Standaard is de verzendfunctie van een faxapparaat ingeschakeld wanneer het is geïnstalleerd. U kunt een apparaat echter ook configureren voor verzending op een later tijdstip. Desgewenst kunt u tegelijkertijd een identificatie van het verzendende station (TSID: een tekenreeks ter identificatie van de afzender van de fax) opgeven. De identificatiegegevens worden gewoonlijk op het voorblad van een faxbericht weergegeven, zodat de ontvanger kan zien van wie de fax afkomstig is.

De verzendfunctie van een faxapparaat inschakelen
  1. Open Fax Service-beheer.

  2. Dubbelklik in het linkerdeelvenster op Apparaten en providers en klik vervolgens op Apparaten.

  3. Klik in het rechterdeelvenster met de rechtermuisknop op het apparaat dat u wilt configureren en klik vervolgens op Verzenden.

  4. Als u een TSID wilt configureren, klikt u met de rechtermuisknop op het gewenste apparaat en klikt u vervolgens op Eigenschappen.

  5. Typ een TSID-reeks in het vak Identificatie van verzendend station (TSID) op het tabblad Algemeen. De maximumlengte van deze reeks is 20 tekens.
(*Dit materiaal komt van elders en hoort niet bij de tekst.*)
-- ==== Sys2Proof/Machine/Core.lean ====
section
/-! DEFINITION. The machine behind the host's interface. -/

def Sys2Proof.core : Host.Core :=
  { State := Sys2Proof.Machine.State, Fault := Sys2Proof.Machine.Fault,
    Refusal := Sys2Proof.Machine.Refusal, step := Sys2Proof.Machine.step,
    reset := Sys2Proof.Machine.State.reset }
end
  6. Als u later het verzenden van faxberichten voor het faxapparaat wilt uitschakelen, klikt u met de rechtermuisknop op het apparaat en schakelt u vervolgens het selectievakje Verzenden uit.

Aanvullende overwegingen

  • U kunt alleen faxonderdelen configureren als u lid bent van de groep Administrators of als de juiste bevoegdheid aan u is overgedragen.

  • Als u Fax Service-beheer wilt openen, klikt u op Start, wijst u Systeembeheer aan en klikt u vervolgens op Fax Service-beheer.